Assets are everything of value that an organization owns, including property and cash. Net assets refer to what an organization has left over after all its liabilities -- or debts -- have been paid off. There are different types of net assets, including restricted and unrestricted net assets. Restricted assets are most common in nonprofits that receive money from donors. Understanding the difference between restricted and unrestricted net assets can help you better make sense of an organization’s finances.
Unrestricted Net Assets
Unrestricted net assets are part, but not all, of what would be left over if the organization’s liabilities were all satisfied today. This portion of its net assets can be used however the organization sees fit. That means that their use is not restricted by law, shareholders or donors.
Restricted Net Assets
Unlike unrestricted net assets, restricted net assets can’t be used however an organization sees fit. Rather, these assets must be used in accordance with the entity that placed the restrictions on their use, such as donors in a nonprofit organization, shareholders in a for-profit corporation or even the law. Restrictions might state how much of that money can be used in any given year, or what the money can be used to purchase or pay for.
For any organization, be it a small charity or a large corporation, unrestricted funds are the most desirable because they give organizational leaders the ability to use the money in any manner that they believe best furthers the organization’s goals. This might include paying for salaries of additional staff, making facilities improvements or expanding their reach. On the other hand, restricted assets can be a way for donors, shareholders or other constituents to money they are giving to or investing in an organization is being used in the way they’d like it to be; for individuals, restricted net assets can hold more appeal.

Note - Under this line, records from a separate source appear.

-- ==== Sys2Proof/Machine/Catalogue.lean ====
section
/-!
DEFINITION. Machine/Catalogue.lean: the catalogue of the dictionary (17 R398, Table 17.8): one row for each line of the
manual's object tables, with its type, access codes, default, range, persistence and marks.
-/
namespace Sys2Proof.Machine
open Sys2Proof

/-- The types of Table 17.1. -/
inductive OTy where
  | bool | u8 | u16 | u32 | u64 | u128 | i16 | i32
  | str (n : Nat)
  | oct (n : Nat)
  deriving DecidableEq, Repr

/-- The forms of the Default column (R382). -/
inductive DKind where
  | num | start | package | cloak | measured | firmware | none
  deriving DecidableEq, Repr

/-- A row: indices, subindices, type, access (2 bits for each of H, M, C, S, F from bit 0 on, as in Table 17.7), default and
its form, lowest and highest value (lengths for octets), persistence (0 no, 1 aon, 2 fuse) and the FLAGS bits of Table 17.7. -/
structure ObjRow where
  idxLo : Nat
  idxHi : Nat
  subLo : Nat
  subHi : Nat
  ty : OTy
  acc : Nat
  dflt : Nat
  dk : DKind
  lo : Int
  hi : Int
  persist : Nat
  flags : Nat
  deriving DecidableEq, Repr

def cat0 : List ObjRow :=
  [.mk 0x0000 0x0000 1 1 .u16 0x155 1 .num 1 1 0 0,
   .mk 0x0000 0x0000 2 2 .u16 0x155 0 .firmware 0 65535 0 0,
   .mk 0x0000 0x0000 3 3 .u32 0x155 0 .firmware 0 4294967295 0 0,
   .mk 0x0000 0x0000 4 4 (.oct 32) 0x155 0 .firmware 0 32 0 0,
   .mk 0x0001 0x0001 1 1 .u32 0x3FF 0 .num 0 16777215 0 2,
   .mk 0x0001 0x0001 2 2 (.oct 64) 0x155 0 .firmware 0 64 0 2,
   .mk 0x0002 0x0002 1 1 .u64 0x145 0 .num 0 18446744073709551615 0 128,
   .mk 0x0002 0x0002 2 2 .u64 0x145 0 .num 0 18446744073709551615 0 128,
   .mk 0x0002 0x0002 3 3 .u64 0x145 0 .num 0 18446744073709551615 0 128,
   .mk 0x0002 0x0002 4 4 .u64 0x145 0 .num 0 18446744073709551615 0 128,
   .mk 0x0002 0x0002 5 5 .u64 0x145 0 .num 0 18446744073709551615 0 128,
   .mk 0x0002 0x0002 6 6 .u64 0x145 0 .num 0 18446744073709551615 0 128,
   .mk 0x0003 0x0003 1 1 .bool 0x208 0 .none 0 1 0 0,
   .mk 0x0003 0x0003 2 2 .u16 0x145 0 .num 0 65535 1 0,
   .mk 0x0004 0x0004 1 1 .bool 0x208 0 .none 0 1 0 0,
   .mk 0x0004 0x0004 2 2 .u32 0x145 0 .num 0 4294967295 1 0,
   .mk 0x1000 0x1000 1 1 (.str 16) 0x155 0 .package 0 16 2 0,
   .mk 0x1000 0x1000 2 2 .u16 0x155 0 .package 1344 1536 2 0,
   .mk 0x1000 0x1000 3 3 .u16 0x155 0 .start 0 1536 0 0,
   .mk 0x1000 0x1000 4 4 .u16 0x155 0 .start 0 192 0 0,
   .mk 0x1000 0x1000 5 5 .u16 0x155 256 .num 256 256 2 0,
   .mk 0x1100 0x1100 1 1 .u32 0x155 0 .start 0 4294967295 0 0,
   .mk 0x1100 0x1100 2 2 .u32 0x155 0 .start 0 4294967295 0 0,
   .mk 0x1100 0x1100 3 3 .u32 0x155 0 .start 0 4294967295 0 0,
   .mk 0x1100 0x1100 4 4 .u32 0x155 0 .start 0 4294967295 0 0,
   .mk 0x1100 0x1100 5 5 .u32 0x155 0 .start 0 4294967295 0 0,
   .mk 0x1100 0x1100 6 6 .u32 0x155 0 .start 0 4294967295 0 0,
   .mk 0x1200 0x1200 1 1 .u8 0x155 0 .num 0 64 0 0,
   .mk 0x1200 0x1200 2 2 .bool 0x155 0 .num 0 1 0 0,
   .mk 0x1200 0x1200 3 3 .u8 0x155 64 .num 64 64 2 0,
   .mk 0x1200 0x1200 4 4 .bool 0x155 0 .num 0 1 0 0,
   .mk 0x1201 0x1201 1 64 .u8 0x145 0 .num 0 5 0 0,
   .mk 0x1202 0x1202 1 64 .u16 0x04F 0 .num 0 9000 0 0,
   .mk 0x1203 0x1203 1 1 .u8 0x010 0 .cloak 1 64 0 2,
   .mk 0x1203 0x1203 2 2 .u8 0x010 0 .cloak 3 4 0 2,
   .mk 0x1203 0x1203 3 3 .u16 0x010 0 .cloak 0 9000 0 2,
   .mk 0x1203 0x1203 4 4 .u16 0x010 0 .cloak 1 192 0 2,
   .mk 0x1203 0x1203 5 5 .u32 0x010 0 .cloak 0 425984 0 2,
   .mk 0x1310 0x1310 1 192 .u64 0x377 0 .num 0 18446744073709551615 0 129,
   .mk 0x1311 0x1311 1 192 .u64 0x377 0 .num 0 18446744073709551615 0 129]

def cat1 : List ObjRow :=
  [.mk 0x1312 0x1312 1 192 .u64 0x377 0 .num 0 18446744073709551615 0 129,
   .mk 0x1313 0x1313 1 192 .u32 0x377 0 .num 0 4294967295 0 129,
   .mk 0x1400 0x1400 1 1 .u16 0x155 8192 .num 8192 8192 2 0,
   .mk 0x1400 0x1400 2 2 .u32 0x35F 512 .num 16 65535 0 0,
   .mk 0x1400 0x1400 3 3 .u32 0x35F 1048576 .num 65536 4294967295 0 0,
   .mk 0x1410 0x1410 1 192 .u64 0x377 0 .num 0 18446744073709551615 0 129,
   .mk 0x1411 0x1411 1 192 .u64 0x377 0 .num 0 18446744073709551615 0 129,
   .mk 0x1412 0x1412 1 192 .u64 0x377 0 .num 0 18446744073709551615 0 129,
   .mk 0x1413 0x1413 1 192 .u64 0x377 0 .num 0 18446744073709551615 0 129,
   .mk 0x1500 0x1500 1 192 .u8 0x155 0 .package 0 255 2 0,
   .mk 0x1501 0x1501 1 192 .u8 0x155 0 .start 0 255 0 0,
   .mk 0x1502 0x1502 1 192 .u16 0x155 0 .start 0 65535 0 0,
   .mk 0x1503 0x1503 1 192 .u8 0x155 0 .start 0 255 0 0,
   .mk 0x1510 0x1510 1 192 .u64 0x377 0 .num 0 18446744073709551615 0 129,
   .mk 0x1511 0x1511 1 192 .u64 0x377 0 .num 0 18446744073709551615 0 129,
   .mk 0x1512 0x1512 1 192 .u64 0x377 0 .num 0 18446744073709551615 0 129,
   .mk 0x1610 0x1610 1 192 .u64 0x377 0 .num 0 18446744073709551615 0 129,
   .mk 0x1611 0x1611 1 192 .u64 0x377 0 .num 0 18446744073709551615 0 129,
   .mk 0x1612 0x1612 1 192 .u64 0x377 0 .num 0 18446744073709551615 0 129,
   .mk 0x1710 0x1710 1 192 .u64 0x377 0 .num 0 18446744073709551615 0 129,
   .mk 0x1711 0x1711 1 192 .u64 0x377 0 .num 0 18446744073709551615 0 129,
   .mk 0x1712 0x1712 1 192 .u64 0x377 0 .num 0 18446744073709551615 0 129,
   .mk 0x1713 0x1713 1 192 .u64 0x377 0 .num 0 18446744073709551615 0 129,
   .mk 0x1810 0x1810 1 192 .u64 0x377 0 .num 0 18446744073709551615 0 129,
   .mk 0x1811 0x1811 1 192 .u64 0x377 0 .num 0 18446744073709551615 0 129,
   .mk 0x1812 0x1812 1 192 .u64 0x377 0 .num 0 18446744073709551615 0 129,
   .mk 0x1813 0x1813 1 192 .u64 0x377 0 .num 0 18446744073709551615 0 129,
   .mk 0x1814 0x1814 1 192 .u64 0x377 0 .num 0 18446744073709551615 0 129,
   .mk 0x1815 0x1815 1 192 .u64 0x377 0 .num 0 18446744073709551615 0 129,
   .mk 0x1900 0x1900 1 1 .u32 0x155 65536 .num 65536 65536 2 0,
   .mk 0x1900 0x1900 2 2 .u32 0x155 786432 .num 786432 786432 2 0,
   .mk 0x1901 0x1901 1 1 .u8 0x35F 85 .num 70 94 0 68,
   .mk 0x1901 0x1901 2 2 .u8 0x35F 88 .num 70 94 0 68,
   .mk 0x1901 0x1901 3 3 .u8 0x35F 91 .num 70 94 0 68,
   .mk 0x1901 0x1901 4 4 .u8 0x35F 94 .num 70 94 0 68,
   .mk 0x1902 0x1902 1 8 .i16 0x155 0 .measured (-40) 150 0 16,
   .mk 0x1903 0x1903 1 8 .u8 0x155 0 .num 0 4 0 16,
   .mk 0x1904 0x1904 1 1 .u16 0x35F 12 .num 1 168 0 0,
   .mk 0x1904 0x1904 2 2 .u16 0x35F 24 .num 1 168 0 0,
   .mk 0x1910 0x1910 1 8 .u64 0x145 0 .num 0 18446744073709551615 0 144]

def cat2 : List ObjRow :=
  [.mk 0x1911 0x1911 1 8 .u64 0x145 0 .num 0 18446744073709551615 0 144,
   .mk 0x1912 0x1912 1 8 .u64 0x145 0 .num 0 18446744073709551615 0 144,
   .mk 0x1913 0x1913 1 2 .u64 0x145 0 .num 0 18446744073709551615 0 144,
   .mk 0x1914 0x1914 1 2 .u64 0x145 0 .num 0 18446744073709551615 0 144,
   .mk 0x1920 0x1920 1 8 .u64 0x345 0 .num 0 18446744073709551615 0 144,
   .mk 0x1921 0x1921 1 8 .u64 0x345 0 .num 0 18446744073709551615 0 144,
   .mk 0x1922 0x1922 1 8 .u64 0x345 0 .num 0 18446744073709551615 0 144,
   .mk 0x1A00 0x1A00 1 1 .u32 0x155 131072 .num 131072 131072 2 0,
   .mk 0x1A01 0x1A01 1 1 .u64 0x143 0 .num 0 18446744073709551615 0 0,
   .mk 0x1A01 0x1A01 2 2 .u16 0x143 256 .num 16 4096 0 0,
   .mk 0x1A01 0x1A01 3 3 .u32 0x143 0 .num 0 4294967295 0 0,
   .mk 0x1A01 0x1A01 4 4 .u32 0x141 0 .num 0 4294967295 0 0,
   .mk 0x1A01 0x1A01 5 5 .bool 0x143 0 .num 0 1 0 0,
   .mk 0x1A10 0x1A10 1 192 .u64 0x377 0 .num 0 18446744073709551615 0 129,
   .mk 0x1A11 0x1A11 1 192 .u64 0x377 0 .num 0 18446744073709551615 0 129,
   .mk 0x1A12 0x1A12 1 192 .u64 0x377 0 .num 0 18446744073709551615 0 129,
   .mk 0x1B00 0x1B00 1 2 .u64 0x345 0 .num 0 18446744073709551615 0 144,
   .mk 0x1B01 0x1B01 1 2 .u64 0x345 0 .num 0 18446744073709551615 0 144,
   .mk 0x1B02 0x1B02 1 1 .u64 0x345 0 .num 0 18446744073709551615 0 144,
   .mk 0x1B03 0x1B03 1 1 .u64 0x345 0 .num 0 18446744073709551615 0 144,
   .mk 0x1B10 0x1B10 1 192 .u64 0x377 0 .num 0 18446744073709551615 0 129,
   .mk 0x1B11 0x1B11 1 192 .u64 0x377 0 .num 0 18446744073709551615 0 129,
   .mk 0x1C00 0x1C00 1 1 .u16 0x15F 0 .start 0 4095 0 0,
   .mk 0x1C00 0x1C00 2 2 .bool 0x35F 0 .num 0 1 0 0,
   .mk 0x1C00 0x1C00 3 3 .u32 0x14F 0 .num 0 4294967295 0 0,
   .mk 0x1C00 0x1C00 4 4 .u32 0x14D 0 .num 0 4294967295 0 0,
   .mk 0x1C00 0x1C00 5 5 .bool 0x15F 1 .num 0 1 0 0,
   .mk 0x1C00 0x1C00 6 6 .u8 0x14F 16 .num 2 31 0 0,
   .mk 0x1C00 0x1C00 7 7 .u32 0x15F 200 .num 10 100000 0 0,
   .mk 0x1C00 0x1C00 8 8 .u32 0x15F 10000 .num 100 1000000 0 0,
   .mk 0x1C00 0x1C00 9 9 .bool 0x14D 0 .num 0 1 0 0,
   .mk 0x1C01 0x1C01 1 32 .u8 0x155 0 .start 0 255 0 0,
   .mk 0x1C02 0x1C02 1 32 .u8 0x34F 0 .num 0 2 0 0,
   .mk 0x1C03 0x1C03 1 32 .bool 0x34F 0 .num 0 1 0 0,
   .mk 0x1C20 0x1C21 1 128 .u128 0x35F 0 .num 0 340282366920938463463374607431768211455 0 0,
   .mk 0x1C30 0x1C30 1 64 .u128 0x177 0 .num 0 340282366920938463463374607431768211455 0 0,
   .mk 0x1C40 0x1C40 1 64 .u32 0x0D5 0 .num 0 4294967295 0 0,
   .mk 0x1C50 0x1C50 1 32 .u64 0x345 0 .num 0 18446744073709551615 0 128,
   .mk 0x1C51 0x1C51 1 32 .u64 0x345 0 .num 0 18446744073709551615 0 128,
   .mk 0x1C52 0x1C52 1 32 .u64 0x345 0 .num 0 18446744073709551615 0 128]

def cat3 : List ObjRow :=
  [.mk 0x1C53 0x1C53 1 32 .u64 0x345 0 .num 0 18446744073709551615 0 128,
   .mk 0x1C54 0x1C54 1 32 .u64 0x345 0 .num 0 18446744073709551615 0 128,
   .mk 0x1C55 0x1C55 1 32 .u32 0x345 0 .num 0 4294967295 0 128,
   .mk 0x1C56 0x1C56 1 32 .u32 0x345 0 .num 0 4294967295 0 128,
   .mk 0x1C60 0x1C60 1 1 .u64 0x345 0 .num 0 18446744073709551615 0 128,
   .mk 0x1C60 0x1C60 2 2 .u64 0x345 0 .num 0 18446744073709551615 0 128,
   .mk 0x1C60 0x1C60 3 3 .u64 0x345 0 .num 0 18446744073709551615 0 128,
   .mk 0x1C60 0x1C60 4 4 .u32 0x345 0 .num 0 4294967295 0 128,
   .mk 0x1D00 0x1D1F 1 128 .u32 0x34F 0 .num 0 4294967295 0 0,
   .mk 0x1E00 0x1E00 1 1 .u8 0x155 0 .start 0 255 0 0,
   .mk 0x1E00 0x1E00 2 2 .u8 0x34F 0 .num 0 2 0 0,
   .mk 0x1E00 0x1E00 3 3 .u64 0x153 0 .num 0 4503599625273344 0 0,
   .mk 0x1E00 0x1E00 4 4 .u32 0x153 0 .num 0 4194304 0 0,
   .mk 0x1E00 0x1E00 5 5 .bool 0x153 0 .num 0 1 0 0,
   .mk 0x1E00 0x1E00 6 6 .u32 0x15F 100 .num 10 100000 0 0,
   .mk 0x1E01 0x1E01 1 64 .u32 0x04F 0 .num 0 262144 0 0,
   .mk 0x1E02 0x1E02 1 1 .u32 0x155 262144 .num 262144 262144 2 0,
   .mk 0x1E02 0x1E02 2 2 .u32 0x145 0 .num 0 262144 0 0,
   .mk 0x1E03 0x1E03 1 5 .u16 0x343 2048 .num 0 2048 0 0,
   .mk 0x1E04 0x1E04 1 64 .u32 0x045 0 .num 0 262144 0 0,
   .mk 0x1E10 0x1E10 1 9 .u64 0x345 0 .num 0 18446744073709551615 0 128,
   .mk 0x1E11 0x1E11 1 1 .u64 0x345 0 .num 0 18446744073709551615 0 128,
   .mk 0x1E12 0x1E12 1 64 .u128 0x155 0 .num 0 340282366920938463463374607431768211455 0 16,
   .mk 0x1F00 0x1F00 1 1 (.oct 32) 0x155 0 .package 0 32 2 0,
   .mk 0x1F00 0x1F00 2 2 (.oct 4096) 0x155 0 .start 0 4096 0 0,
   .mk 0x1F00 0x1F00 3 3 .u8 0x155 0 .start 0 1 0 0,
   .mk 0x1F00 0x1F00 4 4 (.oct 1616) 0x1D5 0 .start 0 1616 0 0,
   .mk 0x1F01 0x1F01 1 1 .u32 0x155 0 .start 0 64 0 0,
   .mk 0x1F01 0x1F01 2 2 .u32 0x155 0 .start 0 64 0 0,
   .mk 0x1F01 0x1F01 3 3 .u8 0x155 0 .package 0 64 2 0,
   .mk 0x1F01 0x1F01 4 4 .u8 0x155 0 .package 0 64 2 0,
   .mk 0x1F01 0x1F01 5 5 .u8 0x155 0 .start 0 2 0 0,
   .mk 0x1F01 0x1F01 6 6 .bool 0x04C 0 .num 0 1 0 0,
   .mk 0x1F01 0x1F01 7 7 .u8 0x145 0 .num 0 255 0 0,
   .mk 0x1F02 0x1F02 1 1 .u8 0x04A 0 .none 1 3 0 0,
   .mk 0x1F02 0x1F02 2 2 .u32 0x04F 0 .num 0 16777216 0 0,
   .mk 0x1F02 0x1F02 3 3 (.oct 4096) 0x00A 0 .none 1 4096 0 0,
   .mk 0x1F02 0x1F02 4 4 .u8 0x145 0 .num 0 255 0 0,
   .mk 0x1F03 0x1F03 1 1 (.oct 64) 0x044 0 .start 0 64 0 32,
   .mk 0x1F03 0x1F03 2 2 (.oct 256) 0x048 0 .none 0 256 0 0]

def cat4 : List ObjRow :=
  [.mk 0x1F03 0x1F03 3 3 .u8 0x155 0 .num 0 3 0 0,
   .mk 0x1F03 0x1F03 4 4 .u8 0x144 0 .num 0 255 0 0,
   .mk 0x1F10 0x1F10 1 64 (.oct 1616) 0x045 0 .num 0 1616 0 0,
   .mk 0x1F11 0x1F11 1 1 (.oct 1616) 0x010 0 .cloak 0 1616 0 2,
   .mk 0x2000 0x2000 1 1 (.oct 6) 0x155 0 .package 0 6 2 0,
   .mk 0x2000 0x2000 2 2 .u8 0x35D 0 .start 1 31 1 0,
   .mk 0x2000 0x2000 3 3 .u8 0x34D 32 .num 32 255 1 0,
   .mk 0x2000 0x2000 4 4 .u8 0x34D 0 .num 0 7 1 0,
   .mk 0x2000 0x2000 5 5 .u16 0x34D 34997 .num 1536 65535 1 0,
   .mk 0x2000 0x2000 6 6 .u8 0x145 0 .measured 0 255 0 0,
   .mk 0x2001 0x2001 1 8 (.oct 32) 0x14D 0 .num 0 32 1 0,
   .mk 0x2002 0x2002 1 5 .u128 0x145 0 .num 0 340282366920938463463374607431768211455 0 0,
   .mk 0x2002 0x2002 6 6 .u16 0x208 0 .none 1 65535 0 0,
   .mk 0x2003 0x2003 1 1 .u32 0x34D 5000 .num 100 600000 1 0,
   .mk 0x2003 0x2003 2 2 .u32 0x34D 1000 .num 100 10000 1 0,
   .mk 0x2004 0x2004 1 5 .u8 0x145 0 .num 0 32 0 0,
   .mk 0x2005 0x2005 1 1 .u64 0x345 0 .num 0 18446744073709551615 0 128,
   .mk 0x2005 0x2005 2 2 .u64 0x345 0 .num 0 18446744073709551615 0 128,
   .mk 0x2005 0x2005 3 3 .u64 0x345 0 .num 0 18446744073709551615 0 128,
   .mk 0x2005 0x2005 4 4 .u64 0x345 0 .num 0 18446744073709551615 0 128,
   .mk 0x2005 0x2005 5 5 .u64 0x345 0 .num 0 18446744073709551615 0 128,
   .mk 0x2005 0x2005 6 6 .u64 0x345 0 .num 0 18446744073709551615 0 128,
   .mk 0x2100 0x2100 1 1 .u16 0x35F 1800 .num 300 1800 1 4,
   .mk 0x2100 0x2100 2 2 .u8 0x35F 0 .num 0 4 1 4,
   .mk 0x2101 0x2101 1 1 .u16 0x35F 2600 .num 1200 2600 0 0,
   .mk 0x2101 0x2101 2 2 .u16 0x155 0 .start 1200 2600 0 0,
   .mk 0x2101 0x2101 3 3 .bool 0x20A 0 .none 0 1 0 0,
   .mk 0x2101 0x2101 4 4 .u32 0x155 0 .num 0 4294967295 0 0,
   .mk 0x2101 0x2101 5 9 .u64 0x155 0 .num 0 18446744073709551615 0 0,
   .mk 0x2102 0x2102 1 1 .u16 0x145 9000 .num 1500 9000 0 0,
   .mk 0x2102 0x2102 2 2 .u16 0x155 1000 .num 1000 1000 2 0,
   .mk 0x2102 0x2102 3 3 .u16 0x145 7200 .num 0 7200 0 0,
   .mk 0x2102 0x2102 4 4 .u16 0x145 0 .num 0 7200 0 0,
   .mk 0x2102 0x2102 5 5 .u16 0x145 0 .start 0 7200 0 0,
   .mk 0x2103 0x2103 1 1 .u8 0x34D 95 .num 80 104 0 64,
   .mk 0x2103 0x2103 2 2 .u8 0x34D 99 .num 80 104 0 64,
   .mk 0x2103 0x2103 3 3 .u8 0x34D 102 .num 80 104 0 64,
   .mk 0x2103 0x2103 4 4 .u8 0x34D 16 .num 8 64 0 0,
   .mk 0x2103 0x2103 5 5 .bool 0x34D 1 .num 0 1 0 0,
   .mk 0x2104 0x2104 1 3 .u64 0x140 0 .num 0 18446744073709551615 0 128]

The problem with having both restricted and unrestricted net assets is that it can give a skewed idea of an organization’s finances. For instance, a donor might see an organization’s net assets as being $2 million without realizing that the vast majority of that money might be unavailable for everyday operating expenses because it comes from restricted funds. So even if an organization has a lot in net assets, it may not have the required reserves to carry out all operational functions with financial ease.